Marie-Aleth Grard, nommée rapporteure pour rédiger l’avis, a mené un travail participatif en « croisement des savoirs » avec les différents acteurs de l’école : parents solidaires et parents en grande difficulté, enseignants, acteurs de quartiers et chercheurs. Tous ont réfléchi ensuite avec la section éducation du CESE. La recherche s’est appuyée sur plus de 200 auditions et des rencontres dans des écoles avec des acteurs de l’éducation qui innovent.

Nous avons recueilli les propos de Marie-Aleth Grard.

Comment peut-on construire cette « école qui ne laisse aucun enfant sur le bord du chemin » ?
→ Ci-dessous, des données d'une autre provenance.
-- ==== Sys2Proof/Laws/State.lean ====
section
/-! SUPPORT. One lemma per field per update of the state, so that no proof unfolds a record update. -/

namespace Sys2Proof.Machine

@[simp] theorem State.setSize_size (s : State) (v : Half) : (s.setSize v).size = v := rfl
@[simp] theorem State.setSize_mtype (s : State) (v : Half) : (s.setSize v).mtype = s.mtype := rfl
@[simp] theorem State.setSize_id (s : State) (v : Half) : (s.setSize v).id = s.id := rfl
@[simp] theorem State.setSize_outstanding (s : State) (v : Half) : (s.setSize v).outstanding = s.outstanding := rfl
@[simp] theorem State.setSize_rstCount (s : State) (v : Half) : (s.setSize v).rstCount = s.rstCount := rfl
@[simp] theorem State.setSize_unreset (s : State) (v : Half) : (s.setSize v).unreset = s.unreset := rfl
@[simp] theorem State.setSize_host (s : State) (v : Half) : (s.setSize v).host = s.host := rfl
@[simp] theorem State.setSize_draws (s : State) (v : Half) : (s.setSize v).draws = s.draws := rfl

@[simp] theorem State.setMtype_size (s : State) (v : Byte) : (s.setMtype v).size = s.size := rfl
@[simp] theorem State.setMtype_mtype (s : State) (v : Byte) : (s.setMtype v).mtype = v := rfl
@[simp] theorem State.setMtype_id (s : State) (v : Byte) : (s.setMtype v).id = s.id := rfl
@[simp] theorem State.setMtype_outstanding (s : State) (v : Byte) : (s.setMtype v).outstanding = s.outstanding := rfl
@[simp] theorem State.setMtype_rstCount (s : State) (v : Byte) : (s.setMtype v).rstCount = s.rstCount := rfl
@[simp] theorem State.setMtype_unreset (s : State) (v : Byte) : (s.setMtype v).unreset = s.unreset := rfl
@[simp] theorem State.setMtype_host (s : State) (v : Byte) : (s.setMtype v).host = s.host := rfl
@[simp] theorem State.setMtype_draws (s : State) (v : Byte) : (s.setMtype v).draws = s.draws := rfl

@[simp] theorem State.setId_size (s : State) (v : Word) : (s.setId v).size = s.size := rfl
@[simp] theorem State.setId_mtype (s : State) (v : Word) : (s.setId v).mtype = s.mtype := rfl
@[simp] theorem State.setId_id (s : State) (v : Word) : (s.setId v).id = v := rfl
@[simp] theorem State.setId_outstanding (s : State) (v : Word) : (s.setId v).outstanding = s.outstanding := rfl
@[simp] theorem State.setId_rstCount (s : State) (v : Word) : (s.setId v).rstCount = s.rstCount := rfl
@[simp] theorem State.setId_unreset (s : State) (v : Word) : (s.setId v).unreset = s.unreset := rfl
@[simp] theorem State.setId_host (s : State) (v : Word) : (s.setId v).host = s.host := rfl
@[simp] theorem State.setId_draws (s : State) (v : Word) : (s.setId v).draws = s.draws := rfl

@[simp] theorem State.complete_size (s : State) (op : Byte) (r : Response) : (s.complete op r).size = s.size := rfl
@[simp] theorem State.complete_mtype (s : State) (op : Byte) (r : Response) : (s.complete op r).mtype = s.mtype := rfl
@[simp] theorem State.complete_id (s : State) (op : Byte) (r : Response) : (s.complete op r).id = s.id := rfl
@[simp] theorem State.complete_outstanding (s : State) (op : Byte) (r : Response) : (s.complete op r).outstanding = some { left := Config.extraLatency op, response := r } := rfl
@[simp] theorem State.complete_rstCount (s : State) (op : Byte) (r : Response) : (s.complete op r).rstCount = s.rstCount := rfl
@[simp] theorem State.complete_unreset (s : State) (op : Byte) (r : Response) : (s.complete op r).unreset = s.unreset := rfl
@[simp] theorem State.complete_host (s : State) (op : Byte) (r : Response) : (s.complete op r).host = s.host := rfl
@[simp] theorem State.complete_draws (s : State) (op : Byte) (r : Response) : (s.complete op r).draws = s.draws := rfl

@[simp] theorem State.respond_size (s : State) (op : Byte) (v : Word) : (s.respond op v).size = s.size := rfl
@[simp] theorem State.respond_mtype (s : State) (op : Byte) (v : Word) : (s.respond op v).mtype = s.mtype := rfl
@[simp] theorem State.respond_id (s : State) (op : Byte) (v : Word) : (s.respond op v).id = s.id := rfl
@[simp] theorem State.respond_outstanding (s : State) (op : Byte) (v : Word) : (s.respond op v).outstanding = some { left := Config.extraLatency op, response := { status := .ok, result := v, snk := none } } := rfl
@[simp] theorem State.respond_rstCount (s : State) (op : Byte) (v : Word) : (s.respond op v).rstCount = s.rstCount := rfl
@[simp] theorem State.respond_unreset (s : State) (op : Byte) (v : Word) : (s.respond op v).unreset = s.unreset := rfl
@[simp] theorem State.respond_host (s : State) (op : Byte) (v : Word) : (s.respond op v).host = s.host := rfl
@[simp] theorem State.respond_draws (s : State) (op : Byte) (v : Word) : (s.respond op v).draws = s.draws := rfl

@[simp] theorem State.respondSnk_size (s : State) (op : Byte) (w : Window) : (s.respondSnk op w).size = s.size := rfl
@[simp] theorem State.respondSnk_mtype (s : State) (op : Byte) (w : Window) : (s.respondSnk op w).mtype = s.mtype := rfl
@[simp] theorem State.respondSnk_id (s : State) (op : Byte) (w : Window) : (s.respondSnk op w).id = s.id := rfl
@[simp] theorem State.respondSnk_outstanding (s : State) (op : Byte) (w : Window) : (s.respondSnk op w).outstanding = some { left := Config.extraLatency op, response := { status := .ok, result := 0, snk := some w } } := rfl
@[simp] theorem State.respondSnk_rstCount (s : State) (op : Byte) (w : Window) : (s.respondSnk op w).rstCount = s.rstCount := rfl
@[simp] theorem State.respondSnk_unreset (s : State) (op : Byte) (w : Window) : (s.respondSnk op w).unreset = s.unreset := rfl
@[simp] theorem State.respondSnk_host (s : State) (op : Byte) (w : Window) : (s.respondSnk op w).host = s.host := rfl
@[simp] theorem State.respondSnk_draws (s : State) (op : Byte) (w : Window) : (s.respondSnk op w).draws = s.draws := rfl

@[simp] theorem State.raise_size (s : State) (op : Byte) (e : Status) : (s.raise op e).size = s.size := rfl
@[simp] theorem State.raise_mtype (s : State) (op : Byte) (e : Status) : (s.raise op e).mtype = s.mtype := rfl
@[simp] theorem State.raise_id (s : State) (op : Byte) (e : Status) : (s.raise op e).id = s.id := rfl
@[simp] theorem State.raise_outstanding (s : State) (op : Byte) (e : Status) : (s.raise op e).outstanding = some { left := Config.extraLatency op, response := { status := e, result := 0, snk := none } } := rfl
@[simp] theorem State.raise_rstCount (s : State) (op : Byte) (e : Status) : (s.raise op e).rstCount = s.rstCount := rfl
@[simp] theorem State.raise_unreset (s : State) (op : Byte) (e : Status) : (s.raise op e).unreset = s.unreset := rfl
@[simp] theorem State.raise_host (s : State) (op : Byte) (e : Status) : (s.raise op e).host = s.host := rfl
@[simp] theorem State.raise_draws (s : State) (op : Byte) (e : Status) : (s.raise op e).draws = s.draws := rfl

@[simp] theorem State.elapse_size (s : State) : (s.elapse).size = s.size := rfl
@[simp] theorem State.elapse_mtype (s : State) : (s.elapse).mtype = s.mtype := rfl
@[simp] theorem State.elapse_id (s : State) : (s.elapse).id = s.id := rfl
@[simp] theorem State.elapse_outstanding (s : State) : (s.elapse).outstanding = s.outstanding.bind Outstanding.tick := rfl
@[simp] theorem State.elapse_rstCount (s : State) : (s.elapse).rstCount = s.rstCount := rfl
@[simp] theorem State.elapse_unreset (s : State) : (s.elapse).unreset = s.unreset := rfl
@[simp] theorem State.elapse_host (s : State) : (s.elapse).host = s.host := rfl
@[simp] theorem State.elapse_draws (s : State) : (s.elapse).draws = s.draws := rfl

@[simp] theorem State.elapseHeld_size (s : State) : (s.elapseHeld).size = s.size := rfl
@[simp] theorem State.elapseHeld_mtype (s : State) : (s.elapseHeld).mtype = s.mtype := rfl
@[simp] theorem State.elapseHeld_id (s : State) : (s.elapseHeld).id = s.id := rfl
@[simp] theorem State.elapseHeld_outstanding (s : State) : (s.elapseHeld).outstanding = s.outstanding.map Outstanding.hold := rfl
@[simp] theorem State.elapseHeld_rstCount (s : State) : (s.elapseHeld).rstCount = s.rstCount := rfl
@[simp] theorem State.elapseHeld_unreset (s : State) : (s.elapseHeld).unreset = s.unreset := rfl
@[simp] theorem State.elapseHeld_host (s : State) : (s.elapseHeld).host = s.host := rfl
@[simp] theorem State.elapseHeld_draws (s : State) : (s.elapseHeld).draws = s.draws := rfl

@[simp] theorem State.takeReset_size (s : State) : (s.takeReset).size = 0x0010 := rfl
@[simp] theorem State.takeReset_mtype (s : State) : (s.takeReset).mtype = 0x00 := rfl
@[simp] theorem State.takeReset_id (s : State) : (s.takeReset).id = 0x00000000 := rfl
@[simp] theorem State.takeReset_outstanding (s : State) : (s.takeReset).outstanding = none := rfl
@[simp] theorem State.takeReset_rstCount (s : State) : (s.takeReset).rstCount = s.rstCount := rfl
@[simp] theorem State.takeReset_unreset (s : State) : (s.takeReset).unreset = false := rfl
@[simp] theorem State.takeReset_host (s : State) : (s.takeReset).host = s.host := rfl
@[simp] theorem State.takeReset_draws (s : State) : (s.takeReset).draws = s.draws := rfl

@[simp] theorem State.scramble_size (s : State) : (s.scramble).size = Config.freeSize s.draws := rfl
@[simp] theorem State.scramble_mtype (s : State) : (s.scramble).mtype = Config.freeMtype s.draws := rfl
@[simp] theorem State.scramble_id (s : State) : (s.scramble).id = Config.freeId s.draws := rfl
@[simp] theorem State.scramble_outstanding (s : State) : (s.scramble).outstanding = (Config.freeBusy s.draws).map fun k => { left := k, response := freeResponse s.draws } := rfl
@[simp] theorem State.scramble_rstCount (s : State) : (s.scramble).rstCount = s.rstCount := rfl
@[simp] theorem State.scramble_unreset (s : State) : (s.scramble).unreset = s.unreset := rfl
@[simp] theorem State.scramble_host (s : State) : (s.scramble).host = s.host := rfl
@[simp] theorem State.scramble_draws (s : State) : (s.scramble).draws = s.draws := rfl

@[simp] theorem State.powerUp_size (s : State) : (s.powerUp).size = Config.freeSize s.draws := rfl
@[simp] theorem State.powerUp_mtype (s : State) : (s.powerUp).mtype = Config.freeMtype s.draws := rfl
@[simp] theorem State.powerUp_id (s : State) : (s.powerUp).id = Config.freeId s.draws := rfl
@[simp] theorem State.powerUp_outstanding (s : State) : (s.powerUp).outstanding = (Config.freeBusy s.draws).map fun k => { left := k, response := freeResponse s.draws } := rfl
@[simp] theorem State.powerUp_rstCount (s : State) : (s.powerUp).rstCount = s.rstCount := rfl
@[simp] theorem State.powerUp_unreset (s : State) : (s.powerUp).unreset = true := rfl
@[simp] theorem State.powerUp_host (s : State) : (s.powerUp).host = s.host := rfl
@[simp] theorem State.powerUp_draws (s : State) : (s.powerUp).draws = s.draws := rfl

@[simp] theorem State.advance_size (s : State) : (s.advance).size = s.size := rfl
@[simp] theorem State.advance_mtype (s : State) : (s.advance).mtype = s.mtype := rfl
@[simp] theorem State.advance_id (s : State) : (s.advance).id = s.id := rfl
@[simp] theorem State.advance_outstanding (s : State) : (s.advance).outstanding = s.outstanding := rfl
@[simp] theorem State.advance_rstCount (s : State) : (s.advance).rstCount = if s.pins.rst then s.rstCount + 1 else 0 := rfl
@[simp] theorem State.advance_unreset (s : State) : (s.advance).unreset = s.unreset := rfl
@[simp] theorem State.advance_host (s : State) : (s.advance).host = s.host.tail := rfl
@[simp] theorem State.advance_draws (s : State) : (s.advance).draws = s.draws + 1 := rfl

@[simp] theorem State.offer_size (s : State) (c : Command) : (s.offer c).size = s.size := rfl
@[simp] theorem State.offer_mtype (s : State) (c : Command) : (s.offer c).mtype = s.mtype := rfl
@[simp] theorem State.offer_id (s : State) (c : Command) : (s.offer c).id = s.id := rfl
@[simp] theorem State.offer_outstanding (s : State) (c : Command) : (s.offer c).outstanding = none := rfl
@[simp] theorem State.offer_rstCount (s : State) (c : Command) : (s.offer c).rstCount = s.rstCount := rfl
@[simp] theorem State.offer_unreset (s : State) (c : Command) : (s.offer c).unreset = false := rfl
@[simp] theorem State.offer_host (s : State) (c : Command) : (s.offer c).host = .clock (commandPins c) true :: s.host := rfl
@[simp] theorem State.offer_draws (s : State) (c : Command) : (s.offer c).draws = s.draws := rfl

@[simp] theorem Outstanding.hold_left (o : Outstanding) : o.hold.left = o.left - 1 := rfl
@[simp] theorem Outstanding.hold_response (o : Outstanding) : o.hold.response = o.response := rfl

/-! The input signals are read from `host` alone. -/

theorem State.pins_of_host {s t : State} (h : t.host = s.host) : t.pins = s.pins := by
  simp only [State.pins, h]

theorem State.source_of_host {s t : State} (h : t.host = s.host) : t.source = s.source := by
  simp only [State.source, State.pins_of_host h]

theorem State.headerBytes_of_registers {s t : State} (h1 : t.size = s.size) (h2 : t.mtype = s.mtype)
    (h3 : t.id = s.id) : t.headerBytes = s.headerBytes := by
  simp only [State.headerBytes, h1, h2, h3]

@[simp] theorem State.setSize_pins (s : State) (v : Half) : (s.setSize v).pins = s.pins := rfl
@[simp] theorem State.setMtype_pins (s : State) (v : Byte) : (s.setMtype v).pins = s.pins := rfl
@[simp] theorem State.setId_pins (s : State) (v : Word) : (s.setId v).pins = s.pins := rfl
@[simp] theorem State.complete_pins (s : State) (op : Byte) (r : Response) : (s.complete op r).pins = s.pins := rfl
@[simp] theorem State.respond_pins (s : State) (op : Byte) (v : Word) : (s.respond op v).pins = s.pins := rfl
@[simp] theorem State.respondSnk_pins (s : State) (op : Byte) (w : Window) : (s.respondSnk op w).pins = s.pins := rfl
@[simp] theorem State.raise_pins (s : State) (op : Byte) (e : Status) : (s.raise op e).pins = s.pins := rfl
@[simp] theorem State.elapse_pins (s : State) : (s.elapse).pins = s.pins := rfl
@[simp] theorem State.elapseHeld_pins (s : State) : (s.elapseHeld).pins = s.pins := rfl
@[simp] theorem State.takeReset_pins (s : State) : (s.takeReset).pins = s.pins := rfl
@[simp] theorem State.scramble_pins (s : State) : (s.scramble).pins = s.pins := rfl
@[simp] theorem State.powerUp_pins (s : State) : (s.powerUp).pins = s.pins := rfl

@[simp] theorem State.offer_pins (s : State) (c : Command) : (s.offer c).pins = commandPins c := rfl
@[simp] theorem State.offer_sampled (s : State) (c : Command) : (s.offer c).sampled = true := rfl

end Sys2Proof.Machine
end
La mixité sociale et scolaire est nécessaire, dans l’établissement mais aussi dans chaque classe. La mixité n’existe pas partout mais des activités communes sont possibles entre écoles d’une même ville. Ensuite, la formation des enseignants. Toutes les pédagogies ne se valent pas. Il faut avoir une attention particulière à certaines pédagogies qui permettent la réussite de tous, comme la pédagogie de la coopération, la pédagogie différenciée ou la pédagogie Montessori dès la maternelle. Il faut absolument qu’au niveau national, ces méthodes soient reprises et généralisées. Il faut aussi une gouvernance exigeante et bienveillante, c’est-à-dire des inspecteurs qui soient formés pour faire travailler en équipe enseignants, chefs d’établissement, encourager les bonnes initiatives, soutenir le dialogue avec les parents.

 

Les parents ont un rôle à jouer dans cette école de la réussite pour tous

Il est très important de former les enseignants à la connaissance des parents qui ont la vie très difficile. Certains enseignants sont complètement perdus face à des familles qui ont des réactions qu’ils ne connaissent pas, qu’ils ne comprennent pas. Il y a aussi des actions à mettre en place pour que les parents d’élèves se mettent ensemble et comprennent que tous les enfants sont capables de réussir et que c’est l’affaire de chacun.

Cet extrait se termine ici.